**Provided records**

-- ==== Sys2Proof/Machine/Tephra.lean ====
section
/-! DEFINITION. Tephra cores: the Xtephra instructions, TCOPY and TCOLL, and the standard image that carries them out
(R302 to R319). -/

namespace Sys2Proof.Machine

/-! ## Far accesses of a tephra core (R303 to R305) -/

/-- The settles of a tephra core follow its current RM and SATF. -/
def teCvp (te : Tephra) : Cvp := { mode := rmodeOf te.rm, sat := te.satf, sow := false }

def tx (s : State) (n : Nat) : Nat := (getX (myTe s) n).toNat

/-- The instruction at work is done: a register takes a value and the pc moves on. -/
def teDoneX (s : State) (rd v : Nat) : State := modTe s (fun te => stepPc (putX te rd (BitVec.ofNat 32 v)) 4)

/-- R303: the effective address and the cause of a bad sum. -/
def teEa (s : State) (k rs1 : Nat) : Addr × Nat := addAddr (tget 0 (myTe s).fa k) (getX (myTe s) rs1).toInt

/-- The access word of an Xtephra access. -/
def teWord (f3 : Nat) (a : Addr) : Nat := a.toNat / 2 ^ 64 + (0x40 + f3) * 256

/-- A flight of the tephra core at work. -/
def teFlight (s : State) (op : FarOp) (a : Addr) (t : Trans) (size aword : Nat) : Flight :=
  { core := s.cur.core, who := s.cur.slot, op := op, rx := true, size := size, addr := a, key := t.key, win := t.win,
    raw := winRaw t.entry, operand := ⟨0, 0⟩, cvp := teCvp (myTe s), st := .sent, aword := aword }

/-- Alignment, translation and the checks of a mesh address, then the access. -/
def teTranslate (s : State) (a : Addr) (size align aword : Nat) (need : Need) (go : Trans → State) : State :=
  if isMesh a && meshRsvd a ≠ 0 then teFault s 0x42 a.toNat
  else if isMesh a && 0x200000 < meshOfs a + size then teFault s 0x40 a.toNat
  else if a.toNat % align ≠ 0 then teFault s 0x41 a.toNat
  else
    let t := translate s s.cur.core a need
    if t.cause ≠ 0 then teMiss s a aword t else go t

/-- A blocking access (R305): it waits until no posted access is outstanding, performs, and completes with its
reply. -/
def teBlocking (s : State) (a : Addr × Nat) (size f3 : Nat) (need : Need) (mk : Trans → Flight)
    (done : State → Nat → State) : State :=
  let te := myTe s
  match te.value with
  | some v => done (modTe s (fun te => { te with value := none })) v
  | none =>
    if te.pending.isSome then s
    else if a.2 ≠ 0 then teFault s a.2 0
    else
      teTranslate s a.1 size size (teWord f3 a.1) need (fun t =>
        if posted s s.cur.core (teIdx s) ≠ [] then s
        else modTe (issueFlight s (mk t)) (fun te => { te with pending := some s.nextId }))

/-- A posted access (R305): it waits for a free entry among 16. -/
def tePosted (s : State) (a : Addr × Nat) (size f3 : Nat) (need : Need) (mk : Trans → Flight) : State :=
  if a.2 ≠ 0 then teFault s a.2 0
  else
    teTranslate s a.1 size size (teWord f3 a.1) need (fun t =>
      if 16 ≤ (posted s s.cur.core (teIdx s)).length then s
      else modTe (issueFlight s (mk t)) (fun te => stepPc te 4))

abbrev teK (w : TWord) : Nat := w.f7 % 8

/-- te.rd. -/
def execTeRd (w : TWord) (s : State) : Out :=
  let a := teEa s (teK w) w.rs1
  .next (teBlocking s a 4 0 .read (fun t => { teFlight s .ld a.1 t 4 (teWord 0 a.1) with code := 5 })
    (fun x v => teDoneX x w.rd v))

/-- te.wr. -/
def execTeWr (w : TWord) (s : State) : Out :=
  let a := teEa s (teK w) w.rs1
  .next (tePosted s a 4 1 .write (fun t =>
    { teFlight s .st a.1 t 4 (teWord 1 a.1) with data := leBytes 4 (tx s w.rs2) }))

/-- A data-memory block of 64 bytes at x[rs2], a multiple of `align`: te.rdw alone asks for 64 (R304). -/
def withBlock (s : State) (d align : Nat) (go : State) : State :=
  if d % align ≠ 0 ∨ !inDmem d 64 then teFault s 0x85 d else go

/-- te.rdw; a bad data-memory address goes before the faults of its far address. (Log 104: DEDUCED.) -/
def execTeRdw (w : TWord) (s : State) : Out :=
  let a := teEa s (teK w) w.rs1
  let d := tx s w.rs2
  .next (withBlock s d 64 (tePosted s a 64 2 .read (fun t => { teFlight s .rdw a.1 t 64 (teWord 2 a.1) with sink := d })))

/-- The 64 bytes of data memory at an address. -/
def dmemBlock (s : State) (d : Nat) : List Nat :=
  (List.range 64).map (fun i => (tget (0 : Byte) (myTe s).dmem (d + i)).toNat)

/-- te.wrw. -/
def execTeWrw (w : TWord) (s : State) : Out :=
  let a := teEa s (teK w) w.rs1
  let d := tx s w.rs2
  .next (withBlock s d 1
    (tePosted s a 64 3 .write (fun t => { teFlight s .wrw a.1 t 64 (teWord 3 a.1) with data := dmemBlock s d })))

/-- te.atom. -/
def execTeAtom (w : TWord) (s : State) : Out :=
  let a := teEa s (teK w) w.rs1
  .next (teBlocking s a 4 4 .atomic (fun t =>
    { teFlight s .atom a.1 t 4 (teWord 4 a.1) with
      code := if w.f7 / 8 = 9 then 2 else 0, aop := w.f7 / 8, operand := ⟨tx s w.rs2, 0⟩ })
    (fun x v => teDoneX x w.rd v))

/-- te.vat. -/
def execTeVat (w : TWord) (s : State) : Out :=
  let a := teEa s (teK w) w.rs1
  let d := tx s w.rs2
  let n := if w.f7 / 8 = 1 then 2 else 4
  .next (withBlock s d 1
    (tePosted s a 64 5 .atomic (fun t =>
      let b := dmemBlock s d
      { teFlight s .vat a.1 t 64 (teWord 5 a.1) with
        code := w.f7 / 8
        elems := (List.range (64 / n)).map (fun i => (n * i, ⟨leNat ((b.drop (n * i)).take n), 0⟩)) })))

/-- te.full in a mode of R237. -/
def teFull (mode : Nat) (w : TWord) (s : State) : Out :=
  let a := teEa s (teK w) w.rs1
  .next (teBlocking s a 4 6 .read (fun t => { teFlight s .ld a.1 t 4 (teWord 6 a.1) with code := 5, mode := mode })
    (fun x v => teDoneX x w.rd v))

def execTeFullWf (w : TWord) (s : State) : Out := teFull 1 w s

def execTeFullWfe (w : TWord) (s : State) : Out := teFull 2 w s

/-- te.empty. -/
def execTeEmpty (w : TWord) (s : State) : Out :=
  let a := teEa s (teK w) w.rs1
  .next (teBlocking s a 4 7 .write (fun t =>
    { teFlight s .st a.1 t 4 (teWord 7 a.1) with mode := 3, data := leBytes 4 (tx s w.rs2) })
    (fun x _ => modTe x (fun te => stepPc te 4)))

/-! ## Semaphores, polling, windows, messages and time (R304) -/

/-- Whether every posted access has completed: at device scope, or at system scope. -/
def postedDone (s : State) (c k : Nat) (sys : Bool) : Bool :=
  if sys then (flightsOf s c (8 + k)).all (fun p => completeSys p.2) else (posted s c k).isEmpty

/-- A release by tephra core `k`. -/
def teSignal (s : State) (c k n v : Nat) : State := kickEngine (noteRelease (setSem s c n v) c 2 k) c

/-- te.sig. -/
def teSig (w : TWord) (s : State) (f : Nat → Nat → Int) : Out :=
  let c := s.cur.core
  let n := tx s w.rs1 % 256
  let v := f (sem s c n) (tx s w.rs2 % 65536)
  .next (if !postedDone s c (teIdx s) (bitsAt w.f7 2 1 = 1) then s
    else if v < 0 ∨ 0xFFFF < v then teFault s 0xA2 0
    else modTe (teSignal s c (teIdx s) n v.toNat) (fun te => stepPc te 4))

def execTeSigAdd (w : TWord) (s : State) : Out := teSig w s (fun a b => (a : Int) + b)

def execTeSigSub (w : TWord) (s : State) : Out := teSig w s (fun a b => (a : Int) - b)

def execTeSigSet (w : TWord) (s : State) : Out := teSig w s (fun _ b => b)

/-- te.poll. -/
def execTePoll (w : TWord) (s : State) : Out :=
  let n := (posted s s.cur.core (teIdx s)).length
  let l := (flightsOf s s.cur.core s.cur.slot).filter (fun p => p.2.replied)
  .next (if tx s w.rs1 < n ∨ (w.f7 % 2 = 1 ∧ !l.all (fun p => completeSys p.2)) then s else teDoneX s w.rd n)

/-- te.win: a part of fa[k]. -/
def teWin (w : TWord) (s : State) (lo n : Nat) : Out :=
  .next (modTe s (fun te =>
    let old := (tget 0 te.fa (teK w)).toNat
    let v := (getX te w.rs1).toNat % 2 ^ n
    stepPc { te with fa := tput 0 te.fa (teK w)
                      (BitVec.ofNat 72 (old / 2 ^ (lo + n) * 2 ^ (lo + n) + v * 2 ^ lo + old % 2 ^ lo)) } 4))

**Task prompt**
Retype the entries exactly from the first line, stopping after the line with "def teEa (s".

**Exercise output**
-- ==== Sys2Proof/Machine/Tephra.lean ====
section
/-! DEFINITION. Tephra cores: the Xtephra instructions, TCOPY and TCOLL, and the standard image that carries them out
(R302 to R319). -/

namespace Sys2Proof.Machine

/-! ## Far accesses of a tephra core (R303 to R305) -/

/-- The settles of a tephra core follow its current RM and SATF. -/
def teCvp (te : Tephra) : Cvp := { mode := rmodeOf te.rm, sat := te.satf, sow := false }

def tx (s : State) (n : Nat) : Nat := (getX (myTe s) n).toNat

/-- The instruction at work is done: a register takes a value and the pc moves on. -/
def teDoneX (s : State) (rd v : Nat) : State := modTe s (fun te => stepPc (putX te rd (BitVec.ofNat 32 v)) 4)

/-- R303: the effective address and the cause of a bad sum. -/
def teEa (s : State) (k rs1 : Nat) : Addr × Nat := addAddr (tget 0 (myTe s).fa k) (getX (myTe s) rs1).toInt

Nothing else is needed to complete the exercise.